▸ **The task**: Could you print every record below exactly as written?

▸ **Dataset entries**:
* * * * *

/-- R29, R31, R243, R461, R466, R467, R474: a tested spare takes its logical index or is snuffed; a substitution is over 2 ms after the snuff; a fault of a
region's unit starts a recovery, and inside a window or with the third in 24 h fences the region; the end of a recovery snuffs the failed cores
and returns the region to service, or fences it; a slice fault fences the slice. A fault that repeats one of its cycle is only entered. -/
def RegionFaults : Prop := ∀ (r : Fin 8) (l : Fin 36) (unit : W32) (q : Fin 4) (bad : List (Fin 40)) (d : Dev),
  let n := r.val
  (∀ s, ((d.region r).substs.find? fun s => s.index == l.val) = some s →
    (let e := d.modRegion r fun g => { g with substs := g.substs.filter fun x => x.index != l.val }
     let f := e.modCore r s.spare fun co => { Core.initial with windows := co.windows, fixedPipe := (e.region r).recovering }
     Takes (.spareTestDone r l true) d
       (((f.setFld (lmapAt r l) 5 0 s.spare).clrBit (lmapAt r l) 7).setFld (lmapAt r l) 15 8 (satTo 8 (f.fld (lmapAt r l) 15 8 + 1)))) ∧
    Takes (.spareTestDone r l false) d (d.failsTest r s.spare)) ∧
  (∀ k : Fin 40, d.failsTest r k = (d.draw.2.enterEscalated (aErCo r k) 16 0x8002 0x13 0 d.draw.1.toNat 0).snuff r k true) ∧
  (((d.region r).substs.find? fun s => s.index == l.val) = none → ∀ p, Takes (.spareTestDone r l p) d d) ∧
  (let t := sget (fun _ => 0) (d.region r).snuffedAt l
   let past := t ≠ 0 ∧ t.toNat + 2000000 ≤ d.dt.toNat ∧ d.flag (lmapAt r l) 7 = false
   (past → Takes (.remapBusyEnd r l) d (d.modRegion r fun g => { g with snuffedAt := sset (fun _ => 0) g.snuffedAt l 0 })) ∧
   (¬ past → Takes (.remapBusyEnd r l) d d)) ∧
  (let now := d.dt :: d.withinDay (d.region r).recoveries
   let e := d.modRegion r fun g => { g with recoveries := now }
   let ids := openIds (e.tasks.filter fun t => e.usesRegion t r)
   let again := d.sameCycle (aErRn r) 0x23 unit.toNat 0
   let sliceAgain := d.sameCycle (aErRn r) 0x22 q 0
   (again = true → Takes (.regionUnitFault r unit) d (d.enterError (aErRn r) 128 0x8006 0x23 unit.toNat 0 0 0)) ∧
   (sliceAgain = true → Takes (.sliceFault r q) d (d.enterError (aErRn r) 128 0x800B 0x22 q 0 0 0)) ∧
   (d.regionFenced r = true →
     (again = false → Takes (.regionUnitFault r unit) d d) ∧ (sliceAgain = false → Takes (.sliceFault r q) d d)) ∧
   (d.regionFenced r = false → again = false →
     (d.handling (aErRn r) = true → Takes (.regionUnitFault r unit) d (d.regionGivesUp r 0x23 unit.toNat)) ∧
     (d.handling (aErRn r) = false → 3 ≤ now.length → Takes (.regionUnitFault r unit) d (e.regionGivesUp r 0x23 unit.toNat)) ∧
     (d.handling (aErRn r) = false → now.length < 3 →
       let f := ((e.enterError (aErRn r) 128 0x8006 0x23 unit.toNat 0 (smallest ids) 0).setHandling (aErRn r) true).abortAll ids 0x8006
       let g := f.revalidate (fun t => t.inRegion r) (f.dt.toNat + 40000000)
       let h := (upto 40).foldl (fun d k => d.modCore r k fun co => { Core.initial with windows := co.windows, fixedPipe := true }) g
       let j := (upto 8).foldl (fun d c => d.modChan (8 * n + c) fun ch => { generation := ch.generation }) h
       Takes (.regionUnitFault r unit) d (j.modRegion r fun g =>
         { g with shorts := [], queues := [], crossbar := [], recovering := true, fixedPipe := true }))) ∧
   (d.regionFenced r = false → sliceAgain = false →
     (d.flag (aRs r + rRnStSlice) q = true → Takes (.sliceFault r q) d d) ∧
     (d.flag (aRs r + rRnStSlice) q = false →
       (d.handling (aErRn r) = true → Takes (.sliceFault r q) d (d.regionGivesUp r 0x22 q)) ∧
       (d.handling (aErRn r) = false →
         let ids := openIds (d.tasks.filter fun t => t.inRegion r && !d.rowOnlyOf t)
         Takes (.sliceFault r q) d
           (((d.enterError (aErRn r) 128 0x800B 0x22 q 0 (smallest ids) 0).setHandling (aErRn r) true).fenceQuadrant r q ids))))) ∧
  ((d.region r).recovering = false → Takes (.sliceFenceDone r) d (d.setHandling (aErRn r) false)) ∧
  ((d.region r).recovering = true → Takes (.sliceFenceDone r) d d) ∧
  ((d.region r).recovering = true →
    let e := bad.foldl (fun d k => if d.watched r k then d.failsTest r k else d) d
    let f := (e.setHandling (aErRn r) false).modRegion r fun g => { g with recovering := false, fixedPipe := false }
    let g := (upto 40).foldl (fun d k => d.modCore r k fun co => { co with fixedPipe := (d.region r).substs.any fun s => s.spare == k }) f
    Takes (.regionRecoveryDone r bad true) d (if (g.region r).taperDue then g.taperStart r else g) ∧
    Takes (.regionRecoveryDone r bad false) d (e.fenceRegion r 0x23 false)) ∧
  ((d.region r).recovering = false → ∀ p, Takes (.regionRecoveryDone r bad p) d d)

* * * * *

▸ **Solution to the problem**:
/-- R29, R31, R243, R461, R466, R467, R474: a tested spare takes its logical index or is snuffed; a substitution is over 2 ms after the snuff; a fault of a
region's unit starts a recovery, and inside a window or with the third in 24 h fences the region; the end of a recovery snuffs the failed cores
and returns the region to service, or fences it; a slice fault fences the slice. A fault that repeats one of its cycle is only entered. -/
def RegionFaults : Prop := ∀ (r : Fin 8) (l : Fin 36) (unit : W32) (q : Fin 4) (bad : List (Fin 40)) (d : Dev),
  let n := r.val
  (∀ s, ((d.region r).substs.find? fun s => s.index == l.val) = some s →
    (let e := d.modRegion r fun g => { g with substs := g.substs.filter fun x => x.index != l.val }
     let f := e.modCore r s.spare fun co => { Core.initial with windows := co.windows, fixedPipe := (e.region r).recovering }
     Takes (.spareTestDone r l true) d
       (((f.setFld (lmapAt r l) 5 0 s.spare).clrBit (lmapAt r l) 7).setFld (lmapAt r l) 15 8 (satTo 8 (f.fld (lmapAt r l) 15 8 + 1)))) ∧
    Takes (.spareTestDone r l false) d (d.failsTest r s.spare)) ∧
  (∀ k : Fin 40, d.failsTest r k = (d.draw.2.enterEscalated (aErCo r k) 16 0x8002 0x13 0 d.draw.1.toNat 0).snuff r k true) ∧
  (((d.region r).substs.find? fun s => s.index == l.val) = none → ∀ p, Takes (.spareTestDone r l p) d d) ∧
  (let t := sget (fun _ => 0) (d.region r).snuffedAt l
   let past := t ≠ 0 ∧ t.toNat + 2000000 ≤ d.dt.toNat ∧ d.flag (lmapAt r l) 7 = false
   (past → Takes (.remapBusyEnd r l) d (d.modRegion r fun g => { g with snuffedAt := sset (fun _ => 0) g.snuffedAt l 0 })) ∧
   (¬ past → Takes (.remapBusyEnd r l) d d)) ∧
  (let now := d.dt :: d.withinDay (d.region r).recoveries
   let e := d.modRegion r fun g => { g with recoveries := now }
   let ids := openIds (e.tasks.filter fun t => e.usesRegion t r)
   let again := d.sameCycle (aErRn r) 0x23 unit.toNat 0
   let sliceAgain := d.sameCycle (aErRn r) 0x22 q 0
   (again = true → Takes (.regionUnitFault r unit) d (d.enterError (aErRn r) 128 0x8006 0x23 unit.toNat 0 0 0)) ∧
   (sliceAgain = true → Takes (.sliceFault r q) d (d.enterError (aErRn r) 128 0x800B 0x22 q 0 0 0)) ∧
   (d.regionFenced r = true →
     (again = false → Takes (.regionUnitFault r unit) d d) ∧ (sliceAgain = false → Takes (.sliceFault r q) d d)) ∧
   (d.regionFenced r = false → again = false →
     (d.handling (aErRn r) = true → Takes (.regionUnitFault r unit) d (d.regionGivesUp r 0x23 unit.toNat)) ∧
     (d.handling (aErRn r) = false → 3 ≤ now.length → Takes (.regionUnitFault r unit) d (e.regionGivesUp r 0x23 unit.toNat)) ∧
     (d.handling (aErRn r) = false → now.length < 3 →
       let f := ((e.enterError (aErRn r) 128 0x8006 0x23 unit.toNat 0 (smallest ids) 0).setHandling (aErRn r) true).abortAll ids 0x8006
       let g := f.revalidate (fun t => t.inRegion r) (f.dt.toNat + 40000000)
       let h := (upto 40).foldl (fun d k => d.modCore r k fun co => { Core.initial with windows := co.windows, fixedPipe := true }) g
       let j := (upto 8).foldl (fun d c => d.modChan (8 * n + c) fun ch => { generation := ch.generation }) h
       Takes (.regionUnitFault r unit) d (j.modRegion r fun g =>
         { g with shorts := [], queues := [], crossbar := [], recovering := true, fixedPipe := true }))) ∧
   (d.regionFenced r = false → sliceAgain = false →
     (d.flag (aRs r + rRnStSlice) q = true → Takes (.sliceFault r q) d d) ∧
     (d.flag (aRs r + rRnStSlice) q = false →
       (d.handling (aErRn r) = true → Takes (.sliceFault r q) d (d.regionGivesUp r 0x22 q)) ∧
       (d.handling (aErRn r) = false →
         let ids := openIds (d.tasks.filter fun t => t.inRegion r && !d.rowOnlyOf t)
         Takes (.sliceFault r q) d
           (((d.enterError (aErRn r) 128 0x800B 0x22 q 0 (smallest ids) 0).setHandling (aErRn r) true).fenceQuadrant r q ids))))) ∧
  ((d.region r).recovering = false → Takes (.sliceFenceDone r) d (d.setHandling (aErRn r) false)) ∧
  ((d.region r).recovering = true → Takes (.sliceFenceDone r) d d) ∧
  ((d.region r).recovering = true →
    let e := bad.foldl (fun d k => if d.watched r k then d.failsTest r k else d) d
    let f := (e.setHandling (aErRn r) false).modRegion r fun g => { g with recovering := false, fixedPipe := false }
    let g := (upto 40).foldl (fun d k => d.modCore r k fun co => { co with fixedPipe := (d.region r).substs.any fun s => s.spare == k }) f
    Takes (.regionRecoveryDone r bad true) d (if (g.region r).taperDue then g.taperStart r else g) ∧
    Takes (.regionRecoveryDone r bad false) d (e.fenceRegion r 0x23 false)) ∧
  ((d.region r).recovering = false → ∀ p, Takes (.regionRecoveryDone r bad p) d d)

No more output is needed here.